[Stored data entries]
/-- The run of an MCAST with T = 0. -/
def State.runMcast (s : State) (x : Eng) (q : Nat) (c : Cmd) : CmdEnd :=
  let n := c.op 2
  let level := cmdDloc c
  let off := field (c.op 1) 32 32
  let fault (e : Nat) : CmdEnd := .ended s (stFault e 0)
  if 2 ^ 32 ≤ n ∨ n % 16 ≠ 0 then fault 0x05
  else
    match s.castSlots x level (c.op 1) with
    | .error e => fault e
    | .ok ks =>
      if ks.isEmpty ∨ n = 0 then .ended s (stDone 0)
      else if off % 16 ≠ 0 ∨ ks.any (fun k => decide ((s.partAt k level).size < off + n)) then fault 0x05
      else
        match s.side x (cmdSloc c) (c.op 0) n with
        | .error e => fault e
        | .ok src => s.copyNext x q c src (ks.map fun k => .part k level off) n

/-! CPYACC (R286). -/

/-- A format of ordered accumulation. -/
def accumFmt (f : Nat) : Bool := decide (f ≤ 3) || f == 13

/-- CPYACC. -/
def execCpyacc (d : BitVec 7) (a b c : BitVec 8) (strm fmt : BitVec 4) (scope : BitVec 3) (ord : BitVec 2) (q : BitVec 3)
    (sloc dloc : BitVec 2) (s : State) : Out :=
  perform { srcs := [a, b, c], ends := true, ok := engineOk d scope [a, b, c] && accumFmt fmt.toNat } s fun s =>
    s.toQueue (encode (.cpyacc d a b c strm fmt scope ord q sloc dloc)) d scope ord q [s.uni a, s.uni b, s.uni c] []

/-- The sides of a CPYACC after its checks. -/
def State.accSides (s : State) (x : Eng) (c : Cmd) : Except Nat (Side × Side) :=
  let n := field (c.op 2) 0 32
  let idx := field (c.op 2) 32 16
  let nm1 := field (c.op 2) 48 16
  if nm1 < idx then .error 0x04
  else if n % 16 ≠ 0 then .error 0x05
  else if (cmdSloc c = 3 ∧ c.op 0 % 16 ≠ 0) ∨ (cmdDloc c = 3 ∧ c.op 1 % 16 ≠ 0) then .error 0x06
  else do
    let src ← s.side x (cmdSloc c) (c.op 0) n
    let dst ← s.side x (cmdDloc c) (c.op 1) n
    return (src, dst)

/-- The number of a part among the places of R286; 0 is device memory. -/
def State.accPlace (s : State) (d : Side) : Nat :=
  match d with
  | .mem _ => 0
  | .part k level _ => 1 + s.partId k level

/-- The next granule of a CPYACC: its data with its poison, and the granule it goes to. -/
inductive AccNext where
  | fault (cause : Nat)
  | finished
  | cow (va : Nat)
  /-- The two sides, the source's data and marker, and the parts of both. -/
  | granule (from_ dst : Side) (data : Nat) (bad : Bool) (src ps : List Piece)

def State.accNext (s : State) (x : Eng) (c : Cmd) : AccNext :=
  match s.accSides x c with
  | .error e => .fault e
  | .ok (src, dst) =>
    if field (c.op 2) 0 32 ≤ c.progress then .finished
    else
      match s.pageCheck x c { r := true } src 16, s.pageCheck x c { r := true, w := true } dst 16 with
      | .error e, _ => .fault e
      | _, .error e => .fault e
      | .ok ps, .ok qs =>
        match cowAt qs with
        | some va => .cow va
        | none =>
          let (v, bad) := s.sideRead x src c.progress 16 ps
          .granule src dst v (!bad.isEmpty) ps qs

**Task prompt:**
Nothing but a number, please, for how many lines of the data hold "BitVec".

**Your solution:**
2